Olivia Rodrigo
Capture d’écran Drop Dead
Dans le clip Drop Dead de son troisième album à venir, You seem pretty sad for a girl so in love, dévoilé ce 17 avril, Olivia Rodrigo a rendu hommage au style so french de Jane Birkin, en s’appropriant sa mini-robe blanche mythique de Catherine et Cie, sorti en 1975.
Good 4 you et Drivers License résonnent encore dans nos oreilles qu’Olivia Rodrigo s’apprête déjà à lancer son troisième album studio. Baptisé You seem pretty sad for a girl so in love, ce nouvel opus sortira dans les bacs le 12 juin. Pour faire patienter ses fans, la chanteuse de 23 ans a dévoilé un avant-goût de ses nouveaux titres ce 17 avril, au travers de sa chanson Drop Dead. Réalisé par Petra Collins et tourné au château de Versailles, le clip a fait des émules sur les réseaux sociaux. Et pour cause ! La robe vaporeuse bleu layette signée par Chemena Kamali pour la collection pré-automne 2026 de Chloé, le casque audio rétro des années 90 sur ses oreilles et ses chaussettes hautes évoquent immanquablement l’univers pastel du film Marie-Antoinette par Sofia Coppola.
Mais un autre look du clip a particulièrement retenu l’attention : sa mini-robe blanche inspirée d’un fameux look de Jane Birkin.
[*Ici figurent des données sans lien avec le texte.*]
-- ==== Sys2Proof/Machine/Collectives.lean ====
section
/-! DEFINITION. Collective tasks and their messages (R321–R349), and late peers (R363–R368). The rows of this family
that name a task are its local progress: they begin the task at its release point, send what may be sent, form what has
arrived, and end its work. -/

namespace Sys2Proof.Machine

/-! ### A task and its axis (Tables 12.1, 11.9; R322, R324) -/

/-- table. -/
def colTable (image : Nat) : Nat := recParam image 1023 976
/-- step_source. -/
def colStepSource (image : Nat) : Nat := recParam image 975 928
/-- root. -/
def colRoot (image : Nat) : Nat := recParam image 927 912
/-- experts_per_rank. -/
def colExperts (image : Nat) : Nat := recParam image 911 896
/-- tag. -/
def colTag (image : Nat) : Nat := recParam image 895 884
/-- op. -/
def colOp (image : Nat) : Nat := recParam image 883 876
/-- axis. -/
def colAxis (image : Nat) : Nat := recParam image 875 873
/-- reverse. -/
def colReverse (image : Nat) : Bool := flag image 872
/-- reshard. -/
def colReshard (image : Nat) : Bool := flag image 866

/-- A collective task with its axis and operands. `move` is how it moves: 1 ring, 2 full mesh, 3 tree. -/
structure CollCtx where
  t : Task
  axis : Nat
  size : Nat
  me : Nat
  base : Nat
  stride : Nat
  mask : Nat
  fwd : Nat
  kind : Nat
  move : Nat
  /-- its data is routed by R301, and not sent straight over the ports of its axis (Table 12.5, R365) -/
  routed : Bool
  src : Option Desc
  dst : Option Desc
  o2 : Option Desc
  o3 : Option Desc
  /-- the barriers of a snapshot task (R357) -/
  snap : Bool := false
deriving DecidableEq, Repr

/-- A snapshot task's record with the kind_params of its barriers: the job's, with the tag of the part (R357). -/
def midnightImage (image : Nat) : Nat :=
  image % 2 ^ 832 + Config.midnightTag.toNat <<< 884 + 8 <<< 876 + 7 <<< 873

/-- The context of a collective task. -/
def State.collCtx (s : State) (t : Task) : CollCtx :=
  let snap := recKind t.image == 7
  let t := if snap then { t with image := midnightImage t.image } else t
  let a := colAxis t.image
  let job := decide (a ≥ 6)
  let x := if job then 0 else s.obj (oAxis0 + a)
  let kind := if job then (if a = 7 then 2 else 0) else (s.obj oAxisTypes >>> (4 * a)) % 16
  let op := colOp t.image
  let size := if job then s.obj oRankCount else field x 63 48 + 1
  let move := if op = 8 then 3
    else if op = 4 ∨ op = 5 ∨ op = 7 ∨ size = 1 then 2
    else if (op = 1 ∨ op = 2) ∧ s.obj oStragglerMode = 1 then 2
    else kind
  { t := t, axis := a, size := size
    me := if job then s.obj oLogicalRank else field x 47 32
    base := if job then 0 else field x 31 16
    stride := if job then 1 else field x 15 0
    mask := field x 127 96, fwd := field x 95 64, kind := kind, move := move
    routed := decide (op = 4 ∨ op = 5 ∨ op = 7) || (decide (op = 1 ∨ op = 2) && s.obj oStragglerMode == 1)
    src := s.peekDesc (recOperand t.image 0), dst := s.peekDesc (recOperand t.image 1)
    o2 := s.peekDesc (recOperand t.image 2), o3 := s.peekDesc (recOperand t.image 3), snap := snap }

/-- Rank of a position (R324). -/
def CollCtx.rank (c : CollCtx) (j : Nat) : Nat := (c.base + j * c.stride) % 65536

/-- Position of a rank on the axis; its rank where it has none. -/
def CollCtx.pos (c : CollCtx) (r : Nat) : Nat := ((List.range c.size).find? fun j => c.rank j == r).getD r

/-- Every other position. -/
def CollCtx.others (c : CollCtx) : List Nat := (List.range c.size).filter (· != c.me)

/-- The neighbour of a direction: true for position + 1. -/
def CollCtx.next (c : CollCtx) (up : Bool) : Nat := if up then (c.me + 1) % c.size else (c.me + c.size - 1) % c.size

/-- Ports of a direction or of the tree's parent side. -/
def CollCtx.ports (c : CollCtx) (fwd : Bool) : Nat := if fwd then c.fwd else c.mask - (c.mask &&& c.fwd)

/-- Ports of the axis for full-mesh movement (R309, Table 12.5); 0 where the data is routed. -/
def CollCtx.straight (c : CollCtx) : Nat := if c.routed then 0 else c.mask

/-- Root of the tree: position root for a broadcast, else 0. -/
def CollCtx.root (c : CollCtx) : Nat := if colOp c.t.image = 6 then colRoot c.t.image else 0

/-- Position in the tree counted from its root. -/
def CollCtx.treePos (c : CollCtx) (j : Nat) : Nat := (j + c.size - c.root % c.size) % c.size

/-- Parent of a position in the tree (R332); none for the root. -/
def CollCtx.parent (c : CollCtx) (j : Nat) : Option Nat :=
  let v := c.treePos j
  if v = 0 then none else some (((v - 1) / 2 + c.root) % c.size)

/-- Children of this position, ascending. -/
def CollCtx.children (c : CollCtx) : List Nat :=
  let v := c.treePos c.me
  ([2 * v + 1, 2 * v + 2].filter fun w => decide (w < c.size)).map fun w => (w + c.root) % c.size

/-- The child of this position on the way down to `q`, within `fuel` steps. -/
def CollCtx.toward (c : CollCtx) : Nat → Nat → Option Nat
  | 0, _ => none
  | n + 1, q =>
    match c.parent q with
    | none => none
    | some p => if p = c.me then some q else c.toward n p

/-- Positions in the subtree of a position. -/
def CollCtx.subtree (c : CollCtx) (j : Nat) : List Nat :=
  (List.range c.size).filter fun q => q == j || (List.range c.size).any fun n =>
    ((List.range n).foldl (fun (x : Option Nat) _ => x.bind c.parent) (some q)) == some j

/-- Format and bytes of the destination's elements. -/
def CollCtx.fmt (c : CollCtx) : Nat := (c.dst.map (·.fmt)).getD 0x01
/-- Bytes of an element of the destination. -/
def CollCtx.eb (c : CollCtx) : Nat := fmtBytes c.fmt
/-- Elements of the full buffer: those of operand0 in a reduction. -/
def CollCtx.count (c : CollCtx) : Nat := (c.src.map (·.count)).getD 0
/-- Bytes of the full buffer in the reduction format. -/
def CollCtx.full (c : CollCtx) : Nat := c.count * c.eb
/-- Bytes of one chunk of a reduction. -/
def CollCtx.chunk (c : CollCtx) : Nat := c.full / c.size
/-- Bytes of the source as stored. -/
def CollCtx.srcBytes (c : CollCtx) : Nat := (c.src.map fun d => d.count * d.bytes).getD 0
/-- Bytes of the destination. -/
def CollCtx.dstBytes (c : CollCtx) : Nat := (c.dst.map fun d => d.count * d.bytes).getD 0

/-- The first half of a piece of `n` bytes (R332). -/
def firstHalf (n : Nat) : Nat := min n (ceilDiv n 32 * 16)

/-- Who reads a collective's local operands: the class of the lowest port of its axis, or of P(8h) (R433). -/
def CollCtx.reader (c : CollCtx) : Init :=
  let e := recFirst c.t.image
  let p := if c.axis ≥ 6 then 8 * e else ((List.range 32).find? (flag c.mask)).getD (8 * e)
  { cls := 0x10 + p, unit := p, tc := 2132 + e, epoch := some (recEpoch c.t.image), record := c.t.record }

/-- Who writes what arrives on a port; messages to itself write as its own reads. -/
def CollCtx.writer (c : CollCtx) (p : Nat) : Init :=
  if p < 32 then { portInit p with epoch := some (recEpoch c.t.image), record := c.t.record } else c.reader

/-! ### Progress -/

/-- The progress of a record. -/
def State.coll? (s : State) (r : Nat) : Option Coll := s.colls.tasks.find? (·.record == r)

/-- Changes the progress of a record. -/
def State.modColl (s : State) (r : Nat) (f : Coll → Coll) : State :=
  { s with colls := { s.colls with tasks := s.colls.tasks.map fun c => if c.record = r then f c else c } }

/-- Changes the progress of this task. -/
def CollCtx.upd (c : CollCtx) (f : Coll → Coll) : M Unit := mod fun s => s.modColl c.t.record f

/-- The progress of this task. -/
def CollCtx.coll (c : CollCtx) : M Coll := do return ((← get).coll? c.t.record).getD { record := c.t.record }

/-- Does the device hold a ready of a tag from a rank? -/
def State.readyHeld (s : State) (tag rank : Nat) : Bool := s.colls.readies.any fun r => r.tag == tag && r.rank == rank

/-- Owes a message. -/
def CollCtx.owe (c : CollCtx) (m : CollSend) : M Unit := do
  -- nothing more for an absent peer whose ready is missing (R365)
  let s ← get
  c.upd fun q =>
    if q.absent.contains m.rank && !s.readyHeld (colTag c.t.image) m.rank then q else { q with todo := q.todo ++ [m] }

/-- A map with an amount taken from a key. -/
def takeFrom (m : NatMap) (k n : Nat) : NatMap := mapPut 0 m k (mapGet 0 m k - n)

/-- A map with an amount added at a key. -/
def addTo (m : NatMap) (k n : Nat) : NatMap := mapPut 0 m k (mapGet 0 m k + n)

/-! ### Messages (Tables 12.3, 12.4; R326, R330) -/

/-- A collective header as 32 bytes. -/
def collHeader (word tag phase flags offset src norms : Nat) : List Byte :=
  leBytes 32 (word <<< 192 + (tag % 4096) <<< 180 + (phase % 16) <<< 176 + (flags % 256) <<< 168 +
    (offset % 2 ^ 40) <<< 128 + (src % 65536) <<< 112 + norms % 2 ^ 80)

/-- The UP port of a mask whose peer is the rank, with the most credits. -/
def State.axisPort (s : State) (mask rank vc : Nat) : Option Nat :=
  let ps := (List.range 32).filter fun p => flag mask p && s.linkUp p && s.obj (oPeerRank p) == rank
  s.bestChoice (ps.map fun p => (0, p, vc)) |>.map (·.1)

/-- VC of a message kind (Table 12.3): control on VC2, data on VC0. -/
def kindVc (kind : Nat) : Nat := if kind = 2 ∨ kind = 3 ∨ kind = 4 then 0 else 2

/-- Sends one message to a rank. -/
def State.sendMessage (s : State) (mask rank epoch kind axis : Nat) (data : List Byte) : State :=
  match s.axisPort mask rank (kindVc kind) with
  | some p => s.sendThrough p (kindVc kind) 0 rank epoch kind axis data
  | none => s.sendRouted (kindVc kind) 0 rank epoch kind axis data

/-- The pieces in which `n` bytes from `lo` on of a range of `len` bytes are sent: the range is split once into engine_count
parts, unit u handles part u (R326), and a message carries up to 16,352 bytes (R330). Log entry 44. -/
def unitPieces (units len lo n : Nat) : List (Nat × Nat) :=
  let part := max 16 (roundUp (ceilDiv len (max 1 units)) 16)
  (List.range (max 1 units)).flatMap fun u =>
    let a := max lo (u * part)
    let b := min (lo + n) ((u + 1) * part)
    (List.range (ceilDiv (b - a) 16352)).map fun k => (a + k * 16352, min 16352 (b - a - k * 16352))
Au début de la vidéo, Olivia Rodrigo apparaît dans un bar américain, vêtue de la pièce ultra-courte et ornée de grosses perles sur l’ourlet et sur les manches trois quarts, portée avec des chaussettes en laine immaculée. Il s’agit de la réplique quasi exacte de la mini-robe en crochet de poupée, réalisée par Loris Azzaro pour l’actrice franco-britannique dans la comédie Catherine et Cie, sortie en 1975. Jane Birkin y jouait une jeune Anglaise débarquée à Paris, tirant parti du commerce de son corps et tentant de fonder sa propre agence d’escortes. « Mon Pinterest regorge de robes baby doll et de décolletés années 70. Je veux que le tout soit fun et décontracté », a confié la jeune Américaine dans les colonnes de Vogue .
La mini-robe, pièce signature de Jane Birkin
Icône des sixties, Jane Birkin adopte naturellement les ourlets courts, la minijupe ayant été lancée par Mary Quant en Angleterre et André Courrèges en France au milieu de la décennie. En 1966, lors du tournage du film Blow-Up de Michelangelo Antonioni, l’actrice apparaît pour la première fois en robe mini, qui ne manque pas de faire scandale. En maille fine, esprit bohème ou à fleurs à Cannes en 1968, quasiment transparente en août 1969 avec son petit panier de pique-nique signature, couleur lilas avec des bottes blanches en 1970, de couleur blanche avec des chaussettes XXL en 1971, griffée Paco Rabanne pour danser avec Serge Gainsbourg… on ne compte plus le nombre de mini-robes avec lesquelles la mère de Charlotte Gainsbourg a été photographiée.